In linear programming, the objective function is the formula we want to optimize. In the given problem, the objective is to maximize revenue. Each audit generates \(2500, and each tax return brings \)350. So, the revenue R can be represented mathematically as \( R = 2500x + 350y \). Here, \( x \) stands for the number of audits, and \( y \) for the number of tax returns.
Understanding the objective function is crucial because it tells us what result we are aiming for. It's the driving force of the problem, aiming to give us either the highest or lowest possible outcome, depending on whether we wish to maximize or minimize. In our case, it's all about maximizing the firm's revenue.

Constraints are the limitations or restrictions we need to consider. In our exercise, the accounting firm faces restrictions on time.

• For staff time: An audit takes 75 hours and a tax return takes 12.5 hours. The firm has 900 hours available, leading to the constraint \( 75x + 12.5y \leq 900 \).
• For review time: An audit requires 10 hours, and a tax return requires 2.5 hours. With a total of 155 hours available, the constraint is \( 10x + 2.5y \leq 155 \).

These inequalities outline the conditions under which the objective function is calculated. Constraints are essential as they reflect real-world limitations, ensuring solutions are feasible.

When constraints are expressed mathematically, they form a system of inequalities. In simple terms, it is a collection of multiple inequalities that define the problem's feasible region.
For this accounting firm, there are two main inequalities:

• \( 75x + 12.5y \leq 900 \)
• \( 10x + 2.5y \leq 155 \)

These inequalities together describe the boundary within which we search for the solution. By graphing these inequalities, an intersection or overlap of feasible areas appears, which is crucial for determining optimal solutions.
The "feasible region" formed by these inequalities is important because it dictates where the solution can be found. Solutions outside this area violate the constraints.
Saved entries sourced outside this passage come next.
-- ==== Sys2Proof/Tests/Slice0.lean ====
section
/-! SUPPORT. Tests: a command that each check of WellFormed refuses, published vectors of the algorithms, and for every statement
that has hypotheses concrete states and operands that meet them, clause by clause, at the values where clauses meet. What Config
leaves opaque (a signature that verifies, a decapsulated key) is a hypothesis of the theorem that needs it. -/

namespace Sys2Proof.Tests

open Machine

set_option Elab.async false

/-! ## Helpers -/

def mgrReq : Requester := { cls := 0, idx := 0 }
def partReq (n : Nat) : Requester := { cls := 1, idx := BitVec.ofNat 5 n }
def dbgReq : Requester := { cls := 2, idx := 0 }

/-- A READY block of eight partitions with its node id and a DRBG that serves, partitions 0 and 1 bound. -/
def base : Dev :=
  { kind := .k8, reset := { status := 1 }, hall := { node := 5, nodeValid := true },
    larder := { drbg := { st := .ready, draws := 7, seeded := true } }, mgmt := { lcWord := 3 }, parts := [(0, { st := .bound }), (1, { st := .bound })] }

/-- The machine with a block, nothing waiting. -/
def sys (d : Dev) : State := { dev := d }

/-- A row's word: opcode, go, a, b, c, d (R48). -/
def rowWord (op a b c d : Nat) : BitVec 128 := BitVec.ofNat 128 (op * 2 ^ 120 + 2 ^ 119 + a * 2 ^ 96 + b * 2 ^ 80 + c * 2 ^ 64 + d)

/-- Row 9 in flight at a stage, its object in a slot. -/
def fl (stage : Stage) (w : BitVec 128) (slot : Nat := 0) : Flight := { row := 9, step := w, stage := stage, slot := slot }

/-- The block with one row in flight on a thread. -/
def withFlight (d : Dev) (n : Nat) (x : Flight) : Dev := d.onTh n fun t => { t with flights := [x] }

/-! ## Commands that are not well formed (each check of WellFormed refuses one) -/

theorem test_wf_requester : Instr.wf .k8 (.portFaultInfoRelease (partReq 8) 0) = false ∧ Instr.wf .k8 (.portFaultInfoRelease (partReq 7) 0) = true ∧
    Instr.wf .k8 (.portFaultInfoRelease { cls := 0, idx := 1 } 0) = false := by decide +kernel
theorem test_wf_offset : Instr.wf .k8 (.registerRead mgrReq 0x4000000 8 0) = false ∧ Instr.wf .k8 (.registerRead mgrReq 0x3FFFFF8 8 0) = true := by decide +kernel
theorem test_wf_thread : Instr.wf .k8 (.nop 9 0 0) = false ∧ Instr.wf .k8 (.nop 8 255 0) = true := by decide +kernel
theorem test_wf_row : Instr.wf .k8 (.nop 0 256 0) = false := by decide +kernel
theorem test_wf_time : Instr.wf .k8 (.rowIssue (2 ^ 64)) = false ∧ Instr.wf .k8 (.rowIssue (2 ^ 64 - 1)) = true := by decide +kernel
theorem test_wf_part : Instr.wf .k8 (.getTdispVersion 8 0) = false ∧ Instr.wf .k16 (.getTdispVersion 8 0) = true := by decide +kernel
theorem test_wf_port : Instr.wf .k8 (.linkUp 8 0) = false ∧ Instr.wf .k8 (.linkUp 7 0) = true := by decide +kernel
theorem test_wf_engine : Instr.wf .k8 (.landingSlotGrant 4 0) = false ∧ Instr.wf .k32 (.landingSlotGrant 11 0) = true := by decide +kernel
theorem test_wf_domain : Instr.wf .k8 (.spreadStep 14 0) = false ∧ Instr.wf .k8 (.powerOffRequest mgrReq 14 0) = false := by decide +kernel
theorem test_wf_switch : Instr.wf .k8 (.pwrAck 5 true 0) = false ∧ Instr.wf .k8 (.pwrAck 4 true 0) = true := by decide +kernel
theorem test_wf_loop : Instr.wf .k8 (.vok 7 0) = false ∧ Instr.wf .k8 (.vok 8 0) = true ∧ Instr.wf .k8 (.vok 14 0) = false := by decide +kernel
theorem test_wf_square : Instr.wf .k8 (.sumEvent 256 0 0) = false := by decide +kernel
theorem test_wf_chan : Instr.wf .k8 (.syncTimeout 16384 0) = false := by decide +kernel
theorem test_wf_packet : Instr.wf .k8 (.data 0 [] 0) = false ∧ Instr.wf .k8 (.data 0 (List.replicate 33 0) 0) = false := by decide +kernel
theorem test_wf_line : Instr.wf .k8 (.memoryWrite 0 0 0 (List.replicate 127 0) 0) = false := by decide +kernel
theorem test_wf_check : Instr.wf .k8 (.stackReadResponse 0 0 (List.replicate 128 0) (List.replicate 15 0) 0 0) = false := by decide +kernel
theorem test_wf_stream : Instr.wf .k8 (.memoryRead 0 8 0 0) = false := by decide +kernel
theorem test_wf_message : Instr.wf .k8 (.getNonce none (List.replicate 19 0) 0) = false := by decide +kernel
theorem test_wf_domain_message : Instr.wf .k8 (.hello (List.replicate 15 0) 0) = false := by decide +kernel
theorem test_wf_frame : Instr.wf .k8 (.ident (List.replicate 7 0) 0) = false := by decide +kernel
theorem test_wf_spdm : Instr.wf .k8 (.getVersion (.interface 8) 0) = false ∧ Instr.wf .k8 (.challenge .management 8 0 0) = false := by decide +kernel
theorem test_wf_ide : Instr.wf .k8 (.kSetGo 64 true true 0 0) = false := by decide +kernel
theorem test_wf_job : Instr.wf .k8 (.rekeyEnd 64 0) = false ∧ Instr.wf .k8 (.jobStall 64 0) = true ∧ Instr.wf .k8 (.jobStall 65 0) = false := by decide +kernel
theorem test_wf_packet_index : Instr.wf .k8 (.gatherTimeout 0 0 1024 0) = false := by decide +kernel
theorem test_wf_reassembly : Instr.wf .k8 (.domainReassemblyTimeout 0x4000 0 0) = false ∧ Instr.wf .k8 (.domainReassemblyTimeout 0 32 0) = false := by decide +kernel
theorem test_wf_mailbox : Instr.wf .k8 (.mailboxPost mgrReq false 0 16 0 0) = false := by decide +kernel
theorem test_wf_counter : Instr.wf .k8 (.countRead mgrReq 0 16 0) = false := by decide +kernel
theorem test_wf_source : Instr.wf .k8 (.externalEdge 256 0) = false := by decide +kernel
theorem test_wf_target : Instr.wf .k8 (.irqAck 8 0) = false := by decide +kernel
theorem test_wf_mask_word : Instr.wf .k8 (.maskSet mgrReq 4 0 0) = false := by decide +kernel
theorem test_wf_unit : Instr.wf .k8 (.selfTest (.portTx 8 0) true true 0) = false ∧ Instr.wf .k8 (.selfTest (.portTx 7 0) true true 0) = true := by decide +kernel
theorem test_wf_upset : Instr.wf .k8 (.selfTest (.upset (.symbol 4)) true true 0) = false ∧ Instr.wf .k8 (.selfTest (.upset (.symbol 3)) true true 0) = true := by decide +kernel
theorem test_wf_link_record : Instr.wf .k8 (.linkStateRecordAccess 256 none) = false := by decide +kernel

/-! ## Published vectors -/

/-- SHA-384 of "abc" (FIPS 180-4). -/
theorem test_sha384_abc : beNat (sha384 [0x61, 0x62, 0x63]) =
    0xcb00753f45a35e8bb5a03d699ac65007272c32ab0eded1631a8b605a43ff5bed8086072ba1e7cc2358baeca134c825a7 := by decide +kernel

/-- AES-256 of FIPS 197, C.3. -/
theorem test_aes256_fips : beNat (aes256 0x1F1E1D1C1B1A191817161514131211100F0E0D0C0B0A09080706050403020100 (natBe 16 0x00112233445566778899AABBCCDDEEFF)) =
    0x8EA2B7CA516745BFEAFC49904B496089 := by decide +kernel
theorem test_aes256_inverse : aesInvWith (expand 0x1F1E1D1C1B1A191817161514131211100F0E0D0C0B0A09080706050403020100)
    [0x8E, 0xA2, 0xB7, 0xCA, 0x51, 0x67, 0x45, 0xBF, 0xEA, 0xFC, 0x49, 0x90, 0x4B, 0x49, 0x60, 0x89] =
    [0x00, 0x11, 0x22, 0x33, 0x44, 0x55, 0x66, 0x77, 0x88, 0x99, 0xAA, 0xBB, 0xCC, 0xDD, 0xEE, 0xFF] := by decide +kernel
/-- The inverse S-box undoes the S-box, every byte. -/
theorem test_inverse_sbox : ((List.range 256).all fun b => invSbox (sbox b) = b) = true := by decide +kernel
/-- CRC-32 of "123456789" (the check value every catalogue gives). -/
theorem test_crc32 : crc32 [0x31, 0x32, 0x33, 0x34, 0x35, 0x36, 0x37, 0x38, 0x39] = 0xCBF43926 := by decide +kernel
/-- GCM of a zero block under a zero key and IV (the algorithm's published test case 14). -/
theorem test_gcm_zero : (gcmSeal 0 (List.replicate 12 0) [] (List.replicate 16 0)).1 = natBe 16 0xCEA7403D4D606B6E074EC5D3BAF39D18 ∧
    (gcmSeal 0 (List.replicate 12 0) [] (List.replicate 16 0)).2 = natBe 16 0xD0D1C8A799996BF0265B98B5D48AB919 := by decide +kernel

/-! ## Single steps -/

theorem test_step_front : step { (sys base) with pending := [.linkUp 3 0, .linkDown 3 0] } = exec (.linkUp 3 0) { (sys base) with pending := [.linkDown 3 0] } := rfl
theorem test_step_idle : (match step (sys base) with
    | .next t => t.dev.time
    | _ => 0) = 10 := by decide +kernel
theorem test_no_words : decodeTableWord 0 0 = none ∧ ∀ s : State, s.withFetchWord 32 5 = s := ⟨rfl, fun _ => rfl⟩

/-! ## Hypotheses met: the frame of every command -/

/-- The block as a command at `now` finds it. -/
def seen (d : Dev) (now : Nat := 0) : Dev := (sys d).at now

theorem test_met_HouseTimeRunsOnAndNeverBack : (sys base).pending = [] ∧
    (∃ t, exec (.linkUp 7 5) (sys base) = .next t) ∧ ∀ i a, Instr.linkUp 7 5 ≠ .coldBoot i a :=
  ⟨rfl, ⟨_, rfl⟩, by intros; nofun⟩
theorem test_met_WellFormedCommandsAnswer : Instr.wf (sys base).dev.kind (.linkUp 7 (2 ^ 64 - 1)) = true := by and_intros <;> decide +kernel
theorem test_met_StepsOnlyBlowFuses : Fuses.within { lc := 3 } { lc := 7, uds := 1 } ∧ Fuses.wf { lc := 7, uds := 1 } = true ∧
    ∃ t, step { (sys { base with fuses := { lc := 7, uds := 1 } }) with pending := [.linkUp 7 0] } = .next t := by
  refine ⟨⟨by decide, by decide, by decide, by decide, fun n h => absurd h (Nat.not_lt_zero n)⟩, by decide, ⟨_, rfl⟩⟩
theorem test_met_ResetMeetsFuseInvariant : Fuses.within {} State.reset.dev.fuses :=
  ⟨by decide, by decide, by decide, by decide, fun n h => absurd h (Nat.not_lt_zero n)⟩

/-! ## Hypotheses met: the interrupt controller -/

theorem test_met_MaskAndPendWritesActBitByBit : (seen base).managerMay mgrReq ∧ 3 < 4 := by unfold Dev.managerMay; and_intros <;> decide +kernel

theorem test_met_TargetsLockOnFirstWrite :
    let d := seen { base with intc := { target := [(0, 0x80)], tgtCtrl := [(7, 0x80)] } }
    d.managerMay mgrReq ∧ (131 < 132 ∧ srcPresent d.kind 131 = true ∧ (tget d.intc.target 0 131).getLsbD 7 = false) ∧
    (132 ≤ 132 ∧ 132 < 256 ∧ (tget d.intc.target 0 132).getLsbD 7 = false ∧ (0#64).getLsbD 4 = false) ∧
    ((tget d.intc.target 0 255).getLsbD 7 = false) ∧
    (srcPresent d.kind 0 = true ∧ (tget d.intc.target 0 0).getLsbD 7 = true) ∧
    (0 < 8 ∧ (tget d.intc.tgtCtrl 0 0).getLsbD 7 = false) ∧ (7 < 8 ∧ (tget d.intc.tgtCtrl 0 7).getLsbD 7 = true) := by
  unfold Dev.managerMay; and_intros <;> decide +kernel

/-- Sources 140 (edge, pending) and 200 (masked) locked to target 0; target 1 MANUAL and 2 MESSAGE in service of 140. -/
def intcWaits : Dev :=
  { base with time := 100, intc := { pend := oneBit 256 140, mask := BitVec.allOnes 256 &&& ~~~(oneBit 256 140), target := [(140, 0x88)],
                                     tgtCtrl := [(2, 0x81)] } }
def intcServes : Dev := { base with intc := { serving := [(1, 141), (2, 141)], tgtCtrl := [(2, 0x81)] } }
The goal of linear programming in this context is obtaining optimal revenue, which means finding the highest possible revenue given the constraints. This involves examining the vertices of the feasible region.
Vertices are points where two or more boundary lines intersect in the graph of a system of inequalities. These are crucial because, in linear programming problems, maximum or minimum values of the objective function occur at these vertices.
For the accounting firm, after plotting the constraints on a graph, the intersection points—or vertices—are examined. By evaluating the objective function at these vertices, the combination of audits and tax returns that provides the maximum revenue can be found. This process ensures that the firm's resources are utilized most efficiently, under the given conditions.